Unfortunately for Hamas, this is absent. News organizations are reporting the “deafening silence” of Arab nations with respect to the Israeli incursion, and even more-than tacit support.  The  origins of of this attitude might be expected to be opaque, but this time, they are quite traceable, possibly to their origins.  In January  Egypt articulated the intent to destroy Hamas (Reuters).

Now the open source intelligence hound picks up another scent. El-Sisi intends to modernize Egypt. The parallels with Ataturk are striking.  He asks, rhetorically, (NY Times) “You want to be a first-class nation?” he asked of Egyptians, in a leaked recording of an off-the-record conversation with a journalist-confidant. “Will you bear it if I make you walk on your own feet? When I wake you up at 5 in the morning every day? Will you bear cutting back on food, cutting back on air-conditioners?”…“People think I’m a soft man,” he added. “Sisi is torture and suffering.”

El-Sisi is talking the talk and walking (or bicycling) the walk.
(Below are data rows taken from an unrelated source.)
theorem test_sub_carry_borrow :
    goes (execWith { conf with subCarry := .borrow } (.sub .x1 .x2 .x3) (start [(.x2, 0x0003), (.x3, 0x0005)] false false false)) (rcsz .x1 0xFFFE true true false) = true := by decide
theorem test_sub_carry_borrow_equal :
    goes (execWith { conf with subCarry := .borrow } (.sub .x1 .x2 .x3) (start [(.x2, 0x0005), (.x3, 0x0005)] false false false)) (rcsz .x1 0 false false true) = true := by decide
theorem test_sub_carry_borrow_cmpi :
    goes (execWith { conf with subCarry := .borrow } (.cmpi .x1 5) (start [(.x1, 0x0004)] false false false)) (rcsz .x1 4 true true false) = true := by decide
theorem test_sub_carry_borrow_subb :
    goes (execWith { conf with subCarry := .borrow } (.subb .x1 .x2 .x3) (start [(.x2, 0x0005), (.x3, 0x0003)] false false false)) (rcsz .x1 1 false false false) = true := by decide
theorem test_slt_sign_of_difference :
    goes (execWith { conf with sltMode := .signOfDifference } (.slt .x1 .x2 .x3) (start [(.x2, 0x8000), (.x3, 0x0001)] false false false)) (fun t => t.view .x1 == 0) = true := by decide
theorem test_slt_sign_of_difference_positive :
    goes (execWith { conf with sltMode := .signOfDifference } (.slt .x1 .x2 .x3) (start [(.x2, 0x7FFF), (.x3, 0x8000)] false false false)) (fun t => t.view .x1 == 1) = true := by decide
theorem test_spos_sign_of_difference :
    goes (execWith { conf with sltMode := .signOfDifference } (.spos .x1 .x2) (start [(.x2, 0x8000)] false false false)) (fun t => t.view .x1 == 1) = true := by decide
theorem test_jmpr_from_current :
    goes (execWith { conf with relBase := .current } (.jmpr 0x7FD) (from_ 0x0008 State.reset)) (fun t => t.pc == 0x0002) = true := by decide
theorem test_jmprl_from_current :
    goes (execWith { conf with relBase := .current } (.jmprl 4) (from_ 0x0010 State.reset)) (fun t => t.pc == 0x0018 && t.view .rp == 0x0012) = true := by decide
theorem test_brh_from_current :
    goes (execWith { conf with relBase := .current } (.brh .nz 0xFD) (from_ 0x0008 State.reset)) (fun t => t.pc == 0x0002) = true := by decide
theorem test_csr_ip_value_current :
    goes (execWith { conf with csrIpValue := .current } (.csrr .x1 0) (start [] false false false)) (fun t => t.view .x1 == 0x0100) = true := by decide
theorem test_logic_carry_unchanged :
    goes (execWith { conf with logicCarry := .unchanged } (.ior .x1 .x2 .x3) (start [(.x2, 0x00F0), (.x3, 0x0F00)] true false false)) (rcsz .x1 0x0FF0 true false false) = true := by decide
theorem test_logic_carry_cleared :
    goes (execWith { conf with logicCarry := .cleared } (.ior .x1 .x2 .x3) (start [(.x2, 0x00F0), (.x3, 0x0F00)] true false false)) (rcsz .x1 0x0FF0 false false false) = true := by decide
theorem test_other_alu_flags_unchanged :
    goes (execWith { conf with flagsOtherAlu := .unchanged } (.bsl .x1 4 .x2) (start [(.x2, 0x1234)] true false false)) (rcsz .x1 0x2340 true false false) = true := by decide
theorem test_other_alu_flags_from_result :
    goes (execWith { conf with flagsOtherAlu := .fromResult } (.bsl .x1 15 .x2) (start [(.x2, 0x0003)] false false false)) (rsz .x1 0x8000 true false) = true := by decide
theorem test_shift_amount_refused :
    refuses (execWith { conf with shiftAmountMode := .refuseGe16 } (.bsld .x1 .x2 .x3) (start [(.x2, 0x1234), (.x3, 0x0010)] false false false)) (.shiftAmountTooLarge 0x0010) = true := by decide
theorem test_misaligned_ignores_bit_0 :
    goes (execWith { conf with misalignedWord := .ignoreBit0 } (.mldw .t1 1 .sp) (bytes [(0x8002, 0x84), (0x8003, 0x12)] (start [(.sp, 0x8001)] false false false))) (awaits .t1 0x1284) = true := by decide
theorem test_fetch_order_big :
    goes (stepWith { conf with ifetchOrder := .big } (bytes [(0, 0x83), (1, 0x00)] State.reset)) (fun t => t.pc == 2 && t.view .x1 == 0) = true ∧ assembleWord .big 0x83 0x00 = 0x8300 ∧ assembleWord .little 0x83 0x00 = 0x0083 := by decide
theorem test_mmio_refused :
    refuses (execWith { conf with mmio := [{ base := 0x8000, size := 2 }] } (.mst .x1 1 .sp) (start [(.sp, 0x8000)] false false false)) (.mmioAccess 0x8001) = true := by decide
theorem test_reset_pc : (State.resetWith { conf with resetPc := 0x80 }).pc = 0x0100 := by decide
theorem test_wfi_holds_when_an_interrupt_can_arrive :
    goes (execWith { conf with interrupts := .any } .wfi (start [(.x1, 0x0001)] false false false)) (fun t => t == (start [(.x1, 0x0001)] false false false)) = true := by decide
theorem test_csrr_fl_placeholder :
    goes (execWith conf (.csrr .x1 1) (start [] true false true)) (fun t => t.view .x1 == 5) = true := by decide
theorem test_csrw_fl_placeholder :
    goes (execWith conf (.csrw .x1 1) (start [(.x1, 0xFFF2)] true false true)) (rcsz .x1 0xFFF2 false true false) = true := by decide
theorem test_csr_alias_words_placeholder :
    encodeWith conf.csr (.ip .x1) = 0x1B00 ∧ encodeWith conf.csr .clri = 0x1842 ∧ (Instr.ip .x1).coreWith conf.csr = .csrr .x1 0 ∧ assembly conf.csr (.csrw .x1 1) = "csrw x1, fl" ∧ image conf [.instr .clri] = [some 0x42, some 0x18] := by decide
theorem test_image_is_not_aligned :
    image { conf with ifetchOrder := .big } [.data (.value .u8 1), .data (.value .u16 0x0302), .instr (.lli .x1 0)] = [some 1, some 2, some 3, some 0x83, some 0x00] := by decide
theorem test_fetch_word_big :
    goes (stepWith { conf with ifetchOrder := .big } (State.withFetchWordWith { conf with ifetchOrder := .big } State.reset 16 0x8405)) (fun t => t.view .x2 == 5) = true := by decide
theorem test_csr_refusals_placeholder :
    refuses (execWith conf (.csrr .x1 2) (start [] false false false)) .csrPenRead = true ∧ refuses (execWith conf (.csrr .x1 3) (start [] false false false)) .csrIraAccess = true ∧ refuses (execWith conf (.csrw .x1 0) (start [] false false false)) .csrIpWrite = true ∧ refuses (execWith conf (.csrr .x1 5) (start [] false false false)) (.unassignedCsr 5) = true := by decide
/-! Data directives and the assembler (section 1.3; spec/30_encoding.md R110, R112). -/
Like Ataturk, he is taking on the religious establishment, with the military watching his back. The rest of the Arab World finds little alternative. When you’re caught between the ISIS, Iran and Al-Sisi, who do you choose?

Proceeding from the hour to the day…

Modernity is the word of the day. Egypt resumes leadership of the Arab World. Hamas, aware of the tick of the clock, gambles. But one wonders: Do they see the mortality of their cause, or must they perish with it?